Retype exactly the stretch of lines that begins at the line containing "rw [he2, ← hb]; rfl" and ends at the last line of the data, with no other lines.

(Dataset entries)
===============

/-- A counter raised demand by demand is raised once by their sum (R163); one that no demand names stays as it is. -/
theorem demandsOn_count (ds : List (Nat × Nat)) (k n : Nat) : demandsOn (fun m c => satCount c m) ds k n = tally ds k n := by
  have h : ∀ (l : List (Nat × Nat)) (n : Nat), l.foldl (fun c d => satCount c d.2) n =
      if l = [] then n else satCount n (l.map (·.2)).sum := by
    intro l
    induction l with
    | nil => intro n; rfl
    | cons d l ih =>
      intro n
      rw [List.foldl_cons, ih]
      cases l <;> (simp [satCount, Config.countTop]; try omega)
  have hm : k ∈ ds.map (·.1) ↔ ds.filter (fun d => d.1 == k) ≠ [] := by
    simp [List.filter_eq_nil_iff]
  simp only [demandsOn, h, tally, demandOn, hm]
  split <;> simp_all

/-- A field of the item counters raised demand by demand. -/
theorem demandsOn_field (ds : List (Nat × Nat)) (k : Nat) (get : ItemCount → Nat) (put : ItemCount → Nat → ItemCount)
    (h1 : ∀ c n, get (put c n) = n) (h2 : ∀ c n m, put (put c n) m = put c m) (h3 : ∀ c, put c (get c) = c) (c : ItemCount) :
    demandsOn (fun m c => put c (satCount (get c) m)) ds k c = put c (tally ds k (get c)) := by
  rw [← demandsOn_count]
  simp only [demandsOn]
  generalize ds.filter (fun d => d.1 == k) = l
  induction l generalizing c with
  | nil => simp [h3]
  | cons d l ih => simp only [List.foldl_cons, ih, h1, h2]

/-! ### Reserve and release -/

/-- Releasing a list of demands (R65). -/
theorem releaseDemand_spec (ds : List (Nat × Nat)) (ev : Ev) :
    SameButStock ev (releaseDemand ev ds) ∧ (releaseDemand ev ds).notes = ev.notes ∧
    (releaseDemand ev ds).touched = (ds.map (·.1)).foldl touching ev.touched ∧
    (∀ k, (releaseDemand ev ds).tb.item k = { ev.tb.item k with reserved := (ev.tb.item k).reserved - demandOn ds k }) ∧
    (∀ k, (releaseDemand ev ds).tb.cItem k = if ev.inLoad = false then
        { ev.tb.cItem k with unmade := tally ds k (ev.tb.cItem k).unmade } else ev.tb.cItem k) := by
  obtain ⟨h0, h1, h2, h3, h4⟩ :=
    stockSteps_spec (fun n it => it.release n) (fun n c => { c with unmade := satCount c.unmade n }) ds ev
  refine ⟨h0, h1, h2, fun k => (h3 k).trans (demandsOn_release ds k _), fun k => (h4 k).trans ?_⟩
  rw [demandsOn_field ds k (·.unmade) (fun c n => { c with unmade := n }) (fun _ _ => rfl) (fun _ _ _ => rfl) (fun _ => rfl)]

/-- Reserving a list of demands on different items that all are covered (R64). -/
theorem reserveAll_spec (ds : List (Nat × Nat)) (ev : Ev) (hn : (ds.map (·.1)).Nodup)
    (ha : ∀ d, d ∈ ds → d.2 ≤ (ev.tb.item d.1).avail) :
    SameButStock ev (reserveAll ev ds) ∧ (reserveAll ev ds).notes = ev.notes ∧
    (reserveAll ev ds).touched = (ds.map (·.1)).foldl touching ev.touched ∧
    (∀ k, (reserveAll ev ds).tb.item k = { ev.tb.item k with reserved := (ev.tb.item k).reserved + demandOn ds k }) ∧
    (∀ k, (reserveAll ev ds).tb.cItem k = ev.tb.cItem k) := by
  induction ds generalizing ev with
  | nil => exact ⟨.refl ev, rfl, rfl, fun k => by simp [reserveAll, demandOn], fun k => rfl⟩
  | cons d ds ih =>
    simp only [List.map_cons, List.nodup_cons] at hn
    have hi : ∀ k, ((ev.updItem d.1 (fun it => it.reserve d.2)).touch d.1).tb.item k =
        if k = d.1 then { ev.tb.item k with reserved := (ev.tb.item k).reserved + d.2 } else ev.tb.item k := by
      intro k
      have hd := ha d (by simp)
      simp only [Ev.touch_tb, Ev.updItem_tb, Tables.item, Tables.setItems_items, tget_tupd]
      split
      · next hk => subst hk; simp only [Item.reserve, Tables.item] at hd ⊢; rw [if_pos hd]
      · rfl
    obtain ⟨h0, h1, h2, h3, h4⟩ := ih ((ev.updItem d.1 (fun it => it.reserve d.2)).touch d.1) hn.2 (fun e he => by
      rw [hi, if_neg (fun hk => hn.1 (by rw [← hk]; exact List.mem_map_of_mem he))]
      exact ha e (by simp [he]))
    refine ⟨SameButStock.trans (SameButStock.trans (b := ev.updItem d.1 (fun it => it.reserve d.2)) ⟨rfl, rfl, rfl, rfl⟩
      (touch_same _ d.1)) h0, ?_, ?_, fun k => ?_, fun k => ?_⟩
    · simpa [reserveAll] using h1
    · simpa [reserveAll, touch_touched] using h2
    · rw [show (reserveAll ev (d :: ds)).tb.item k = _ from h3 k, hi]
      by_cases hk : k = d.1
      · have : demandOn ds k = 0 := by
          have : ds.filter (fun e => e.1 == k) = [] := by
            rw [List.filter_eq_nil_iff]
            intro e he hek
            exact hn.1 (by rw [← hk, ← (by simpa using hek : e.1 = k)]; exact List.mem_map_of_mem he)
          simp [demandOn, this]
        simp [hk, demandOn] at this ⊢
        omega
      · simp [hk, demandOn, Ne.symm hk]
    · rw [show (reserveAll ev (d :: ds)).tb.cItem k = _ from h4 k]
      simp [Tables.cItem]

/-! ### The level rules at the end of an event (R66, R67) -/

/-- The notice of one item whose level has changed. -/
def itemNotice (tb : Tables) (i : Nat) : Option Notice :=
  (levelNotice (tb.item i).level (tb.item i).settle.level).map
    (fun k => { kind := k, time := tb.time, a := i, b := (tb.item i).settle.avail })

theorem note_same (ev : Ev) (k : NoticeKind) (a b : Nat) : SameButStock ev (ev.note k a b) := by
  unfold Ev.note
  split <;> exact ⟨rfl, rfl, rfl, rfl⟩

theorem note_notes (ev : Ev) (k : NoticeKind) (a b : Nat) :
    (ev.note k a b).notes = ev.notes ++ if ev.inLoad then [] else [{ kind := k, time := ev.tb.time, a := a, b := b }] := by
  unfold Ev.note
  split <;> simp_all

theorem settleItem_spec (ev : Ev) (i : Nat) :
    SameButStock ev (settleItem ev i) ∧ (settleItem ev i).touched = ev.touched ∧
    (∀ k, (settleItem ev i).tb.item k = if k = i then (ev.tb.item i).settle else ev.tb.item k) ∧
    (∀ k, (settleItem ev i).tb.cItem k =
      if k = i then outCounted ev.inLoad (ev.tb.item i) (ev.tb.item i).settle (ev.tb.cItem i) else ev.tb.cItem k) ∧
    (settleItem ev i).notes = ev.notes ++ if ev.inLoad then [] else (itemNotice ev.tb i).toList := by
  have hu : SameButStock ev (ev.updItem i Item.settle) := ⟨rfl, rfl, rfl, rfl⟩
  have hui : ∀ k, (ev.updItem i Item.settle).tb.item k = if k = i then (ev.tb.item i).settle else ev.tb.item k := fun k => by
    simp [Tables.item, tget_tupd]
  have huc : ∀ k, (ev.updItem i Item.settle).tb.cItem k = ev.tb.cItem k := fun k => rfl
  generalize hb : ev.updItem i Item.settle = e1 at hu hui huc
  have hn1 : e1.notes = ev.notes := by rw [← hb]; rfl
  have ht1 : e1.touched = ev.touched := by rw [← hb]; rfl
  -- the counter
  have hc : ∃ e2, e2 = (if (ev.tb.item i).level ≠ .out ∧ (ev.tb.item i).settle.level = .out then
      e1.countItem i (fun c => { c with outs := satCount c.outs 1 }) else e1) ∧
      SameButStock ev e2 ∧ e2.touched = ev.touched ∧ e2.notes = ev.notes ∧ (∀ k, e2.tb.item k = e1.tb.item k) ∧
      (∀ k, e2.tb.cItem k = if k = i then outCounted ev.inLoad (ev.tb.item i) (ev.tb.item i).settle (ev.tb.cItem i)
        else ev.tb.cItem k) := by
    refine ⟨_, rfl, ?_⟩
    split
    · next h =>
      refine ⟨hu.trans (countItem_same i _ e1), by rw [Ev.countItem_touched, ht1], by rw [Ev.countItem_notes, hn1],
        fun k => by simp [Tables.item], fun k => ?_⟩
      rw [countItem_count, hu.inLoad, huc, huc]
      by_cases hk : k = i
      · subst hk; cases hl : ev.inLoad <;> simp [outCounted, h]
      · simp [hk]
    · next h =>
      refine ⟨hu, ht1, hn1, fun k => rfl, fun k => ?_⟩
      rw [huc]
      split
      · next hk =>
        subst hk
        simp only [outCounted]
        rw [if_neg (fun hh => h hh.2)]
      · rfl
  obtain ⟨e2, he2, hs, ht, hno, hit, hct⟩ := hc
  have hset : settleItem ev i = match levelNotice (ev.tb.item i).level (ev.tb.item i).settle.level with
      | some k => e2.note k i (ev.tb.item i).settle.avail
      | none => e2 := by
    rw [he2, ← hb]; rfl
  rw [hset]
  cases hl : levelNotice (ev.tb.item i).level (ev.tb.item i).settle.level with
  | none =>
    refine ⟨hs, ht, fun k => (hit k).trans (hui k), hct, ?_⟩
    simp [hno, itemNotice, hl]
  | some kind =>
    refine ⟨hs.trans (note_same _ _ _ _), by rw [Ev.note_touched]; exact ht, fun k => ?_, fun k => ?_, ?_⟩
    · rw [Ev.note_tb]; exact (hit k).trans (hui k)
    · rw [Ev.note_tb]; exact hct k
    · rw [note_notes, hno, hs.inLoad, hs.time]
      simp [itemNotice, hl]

===============

Solution to the exercise
    rw [he2, ← hb]; rfl
  rw [hset]
  cases hl : levelNotice (ev.tb.item i).level (ev.tb.item i).settle.level with
  | none =>
    refine ⟨hs, ht, fun k => (hit k).trans (hui k), hct, ?_⟩
    simp [hno, itemNotice, hl]
  | some kind =>
    refine ⟨hs.trans (note_same _ _ _ _), by rw [Ev.note_touched]; exact ht, fun k => ?_, fun k => ?_, ?_⟩
    · rw [Ev.note_tb]; exact (hit k).trans (hui k)
    · rw [Ev.note_tb]; exact hct k
    · rw [note_notes, hno, hs.inLoad, hs.time]
      simp [itemNotice, hl]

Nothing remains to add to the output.